START RECORDED INFORMATION
-- ==== Sys2Proof/Machine/Bundle.lean ====
section
/-! DEFINITION. BUNDLE_ISSUE: the seven slots of a bundle (R80 to R92), every issue-time check (R81, R99, R85, R86, R63,
Table 5.7) in the order of R487, and the effect of each operation. -/

namespace Sys2Proof.Machine
open Sys2Proof

/-! ## Slots (Table 4.3) -/

/-- The slots of a bundle: CTL, DQ0, DQ1, TIL, VA, VM, SCA. -/
structure Slots where
  ctl : Nat
  dq0 : Nat
  dq1 : Nat
  til : Nat
  va  : Nat
  vm  : Nat
  sca : Nat
  deriving DecidableEq, Repr, Inhabited

/-- Cuts a bundle into its slots. -/
def slotsOf (b : BitVec 128) : Slots :=
  let v := b.toNat
  ⟨bits v 127 108, bits v 107 90, bits v 89 72, bits v 71 62, bits v 61 41, bits v 40 20, bits v 19 0⟩

/-- What the checks of a bundle read: the core with due results landed, its number, task, crew and place. -/
structure Issue where
  core : Core
  no   : Nat
  task : Task
  ctx  : Nat
  part : Nat
  len  : Nat     -- bundles of the image
  deriving DecidableEq, Repr, Inhabited

/-- A failed check, or none. -/
def need (ok : Bool) (st : Status) : Option Status := if ok then none else some st
/-- The first failure of a list of checks. -/
def firstFail : List (Option Status) → Option Status
  | [] => none
  | some st :: _ => some st
  | none :: l => firstFail l

/-! ## Control slot checks -/

/-- The bundle that a branch at `pc` with signed offset field names. -/
def branchTarget (pc off : Nat) : Int := (pc : Int) + sext 10 off

/-- A branch target lies within the image and, inside an active body, within the innermost body (R83, R84). -/
def targetOk (i : Issue) (t : Int) : Bool :=
  decide (0 ≤ t) && decide (t < i.len) && (match i.core.loops with
    | [] => true
    | f :: _ => decide ((f.first : Int) ≤ t) && decide (t ≤ f.last))

/-- The bundle at `pc` is the last of an active body. -/
def lastOfBody (i : Issue) : Bool := match i.core.loops with | [] => false | f :: _ => i.core.pc == f.last

/-- The checks of the CTL slot (Table 4.4, R81, R84, R99, R260). -/
def ctlCheck (s : State) (i : Issue) (v : Nat) : Option Status :=
  let r := sreg i.core
  let before := !i.core.committed
  match bits v 19 15 with
  | 0x00 => need (v == 0) .descInvalid
  | 0x01 | 0x02 | 0x03 => need (!lastOfBody i && targetOk i (branchTarget i.core.pc (bits v 9 0))) .descInvalid
  | 0x04 => need (bits v 14 12 == 0 && !lastOfBody i && targetOk i (bits v 11 0 : Nat)) .descInvalid
  | 0x05 => need (bits v 9 8 == 0 && !lastOfBody i && i.core.loops.length < 4 && (match i.core.loops with
      | [] => true
      | f :: _ => i.core.pc + bits v 7 0 + 1 ≤ f.last)) .descInvalid
  | 0x08 => need (bits v 10 8 == 0) .descInvalid
  | 0x09 => need (bits v 5 0 == 0) .descInvalid
  | 0x0A => firstFail [need (bits v 4 0 == 0) .descInvalid,
      need ((arrivalOf s (r (bits v 14 10)) i.part).isSome) .policyDenied]
  | 0x0B => need (bits v 11 0 == 0) .descInvalid
  | 0x0C =>
    let bcast := bit v 5
    let t := r (bits v 10 6)
    firstFail [
      need (bits v 4 0 == 0 && (if bcast then bits v 10 6 == 0 else t < i.task.size)) .descInvalid,
      need (!before || (if bcast then i.task.clusterCount == 1 else nth i.task.cores t / 16 == i.no / 16)) .policyDenied]
  | 0x0D => need (bits v 9 0 == 0) .descInvalid
  | 0x1F => need (bits v 14 0 == 0) .descInvalid
  | _ => some .descInvalid

/-! ## DMA slot checks -/

/-- The command record's bytes at the address in REC. -/
def recBytes (i : Issue) (v : Nat) : Bytes := storeBytes i.core (sreg i.core (bits v 13 9)) 32
/-- The descriptor at an address field. -/
def descAt (c : Core) (d : Nat) : Desc := decodeDesc (storeBytes c (64 * d) 64)
/-- The tensor entry that a memory view names. -/
def tensorAt (s : State) (ctx : Nat) (d : Desc) : Option Tensor := if d.space = 2 then tlook (ctxOf s ctx).table d.handle else none

/-- Descriptors that a DMA operation uses, with the mark of a destination. -/
def dmaDescs (i : Issue) (op : Nat) (r : DmaRec) : List (Desc × Bool) :=
  let src := (descAt i.core r.src, false)
  let dst := (descAt i.core r.dst, true)
  match op with
  | 1 => [src, dst]
  | 2 => [src, dst, (descAt i.core (bits r.opnd 13 0), false)]
  | 3 => [dst]
  | 4 => [src]
  | 5 => [src, dst]
  | _ => []
/-- Descriptor addresses that a DMA operation uses. -/
def dmaDescAddrs (op : Nat) (r : DmaRec) : List Nat :=
  match op with
  | 1 => [r.src, r.dst]
  | 2 => [r.src, r.dst, bits r.opnd 13 0]
  | 3 => [r.dst]
  | 4 => [r.src]
  | 5 => [r.src, r.dst]
  | _ => []

/-- The rules of R122 to R124 and R246 (row 4 of Table 5.7). -/
def dmaRow4 (i : Issue) (op : Nat) (r : DmaRec) : Bool :=
  let src := descAt i.core r.src
  let dst := descAt i.core r.dst
  let same := src.fmt == dst.fmt && src.scaled == dst.scaled && src.blkDim == dst.blkDim && src.fmt != 0xA
  match op with
  | 1 => same && r.form == 0 && src.ext == dst.ext
  | 2 =>
    let x := descAt i.core (bits r.opnd 13 0)
    let g := r.form % 4
    same && r.form < 4 && r.opnd < 2 ^ 14 && x.space == 0 && !x.other && x.fmt == 0xA
      && nth x.ext 1 == 1 && nth x.ext 2 == 1 && nth x.ext 3 == 1
      && g != src.blkDim && nth src.origin g == 0
      && (List.range 4).all (fun d => nth dst.ext d == (if d = g then nth x.ext 0 else nth src.ext d))
  | 3 => r.form < 4 && dst.fmt != 0xA
  | 4 => r.form < 4 && src.fmt != 0xA
  | 5 => !bit r.form 1 && src.fmt != 0xA && dst.fmt != 0xA
  | _ => true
END RECORDED INFORMATION
- TASK STATEMENT
From the records above, quote only the lines running from the line with "DEFINITION. BUNDLE_ISSUE: the" to the line with "of the image", both lines included.

- EXERCISE SOLUTION
/-! DEFINITION. BUNDLE_ISSUE: the seven slots of a bundle (R80 to R92), every issue-time check (R81, R99, R85, R86, R63,
Table 5.7) in the order of R487, and the effect of each operation. -/

namespace Sys2Proof.Machine
open Sys2Proof

/-! ## Slots (Table 4.3) -/

/-- The slots of a bundle: CTL, DQ0, DQ1, TIL, VA, VM, SCA. -/
structure Slots where
  ctl : Nat
  dq0 : Nat
  dq1 : Nat
  til : Nat
  va  : Nat
  vm  : Nat
  sca : Nat
  deriving DecidableEq, Repr, Inhabited

/-- Cuts a bundle into its slots. -/
def slotsOf (b : BitVec 128) : Slots :=
  let v := b.toNat
  ⟨bits v 127 108, bits v 107 90, bits v 89 72, bits v 71 62, bits v 61 41, bits v 40 20, bits v 19 0⟩

/-- What the checks of a bundle read: the core with due results landed, its number, task, crew and place. -/
structure Issue where
  core : Core
  no   : Nat
  task : Task
  ctx  : Nat
  part : Nat
  len  : Nat     -- bundles of the image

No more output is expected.